Pourtant : 8 novembre 2012, 341, rue des Pyrénées, 20e arrondissement. Nadarajah Mathinthiran quitte le Comité de coordination Tamoul en France, qu’il dirige. Quelque temps auparavant, il a essuyé une agression au sabre. Ce soir-là, ce sont des armes à feu qui ont raison de lui. Il meurt sur le trottoir.
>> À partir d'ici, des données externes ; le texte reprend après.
-- ==== Sys2Proof/Laws/Block.lean ====
section
/-!
SUPPORT. The step at the end of a block, said once: with its instructions run and room for its effects, a core's step is the successor's
check and the commit (`State.close`); with its effects delivered, it is `State.finish`.
-/
namespace Sys2Proof.Machine

/-- What stands at an open block that nothing delays. -/
structure State.AtBlock (s : State) : Prop where
  agenda : s.agenda = []
  powered : s.powered = true
  agent : s.agent = .core
  run : s.me.run = .running
  trap : s.me.pendTrap = none
  remote : s.me.rreq = none
  walk : s.me.walkWait = false
  entered : s.me.inTrap = false
  opened : s.blk.isOpen = true
  waits : s.blk.wait = .none

theorem step_close {s : State} (h : s.AtBlock) (hc : s.blk.closing = false) (hi : s.blk.idx = s.blk.words.length)
    (hr : s.blk.granted = true ∨ s.heldRoom s.cur = true) : step s = .next s.close := by
  have room : s.reserving s.cur = false := by
    unfold State.reserving
    rcases hr with hr | hr
    · have : (s.core s.cur).blk.granted = true := hr
      simp [this]
    · simp [hr]
  simp [step, State.advanceWorld, State.coreStep, hc, hi, room, h.agenda, h.powered, h.agent, h.run, h.trap, h.remote, h.walk,
    h.entered, h.opened, h.waits]

theorem step_finish {s : State} (h : s.AtBlock) (hc : s.blk.closing = true) (hh : s.blk.held = []) :
    step s = .next (s.finish s.cur) := by
  have hd : (s.core s.cur).blk.held = [] := hh
  simp [step, State.advanceWorld, State.coreStep, State.deliverNext, hc, hd, h.agenda, h.powered, h.agent, h.run, h.trap, h.remote, h.walk,
    h.entered, h.opened]

/-- A commit that meets no error and has room. -/
theorem State.close_ok {s : State} {c : Core} (h : s.committed = .ok c) (hr : s.blk.granted = true ∨ s.heldRoom s.cur = true) :
    s.close = s.setMe c := by
  have : (s.blk.granted || s.heldRoom s.cur) = true := by simpa using hr
  simp [State.close, h, this]

/-- A successor that fails its check is the block's fault. -/
theorem State.close_fault {s : State} {code lvl : Nat} {v : W64} (h : s.committed = .error (.fault code lvl v)) :
    s.close = s.faultAt s.cur code lvl v := by simp [State.close, h]

end Sys2Proof.Machine
end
Pourtant : 9 janvier 2013, 147, rue La Fayette, 10e arrondissement. Trois figures du PKK, le parti autonomiste kurde de Turquie, trois femmes emblématiques de trois générations de combattantes, Sakine Cansiz, Fidan Dogan et Leyla Soylemez, sont assassinées par balles, dans leur local du centre d’information du Kurdistan.
 
Cette liste est loin d’être exhaustive. Elle pourrait être complétée d’autres noms, d’autres adresses. Iraniens, Syriens, Algériens, Palestiniens…, ils sont hélas nombreux à être morts à Paris alors qu’ils pensaient y trouver la sécurité.
 
Les affaires citées ci-dessus sont celles choisies par le réseau Sortir du colonialisme, organisateur de la Semaine anticoloniale, pour leur troisième Colonial Tour : une traversée de Paris en autocar, ponctuée d’arrêts en des lieux porteurs d’une partie d’histoire, chaque fois racontée par un grand témoin. Thème cette année : « Paris capitale des crimes coloniaux ».
 
Un but : alerter. Car ces crimes ne sont ni un hasard ni une fatalité. Pour les organisateurs de l’événement, ils sont en fait permis par l’impunité organisée en France. Car aucun des crimes cités dans cet article n’a jusqu’à aujourd’hui donné lieu à la moindre poursuite judiciaire. Et pourtant, les commanditaires de nombre de ces assassinats sont connus. On sait que c’est le Mossad qui a assassiné Mahmoud Al Hamchari sur ordre de Golda Meïr.
 
On sait que le Royaume du Maroc et particulièrement son ministre de l’Intérieur de l’époque, le général Oufkir, seraient derrière la disparition de Mehdi Ben Barka. On sait que le gouvernement d’apartheid sud-africain n’est pas étranger à l’assassinat de Dulcie September, et que ses exécutants sont probablement des mercenaires issus de la bande de Bob Denard.
 
On se doute, car il y a eu des aveux que le gouvernement turc se cache derrière l’éxécution des militantes kurdes… « L’impunité est non seulement intolérable sur le plan moral, mais elle a en plus une conséquence : elle encourage d’autres assassinats politiques. On sait qu’en France, si on décide de procéder de la sorte, on ne risque pas grand-chose », se désole l’avocat Antoine Comte, qui a travaillé sur plusieurs de ces dossiers ultrasensibles. Souvent, il s’est heurté au secret d’État. Parfois, les assassins identifiés avaient été renvoyés dans les pays commanditaires… par les autorités françaises.
 
Alors les militants de Sortir du colonialisme lancent cette année un appel aux autorités pour que « ces crimes ne restent pas impunis ». Hier, alors que l’autocar roulait des lieux d’un crime à un autre, Louis-Georges Tin, président du Cran et membre du réseau, recevait un appel. C’était le cabinet de la garde des Sceaux, Christiane Taubira. La chancellerie recevra vendredi ceux qui continuent d’exiger que la France ne soit plus le « pays des crimes politiques impunis ».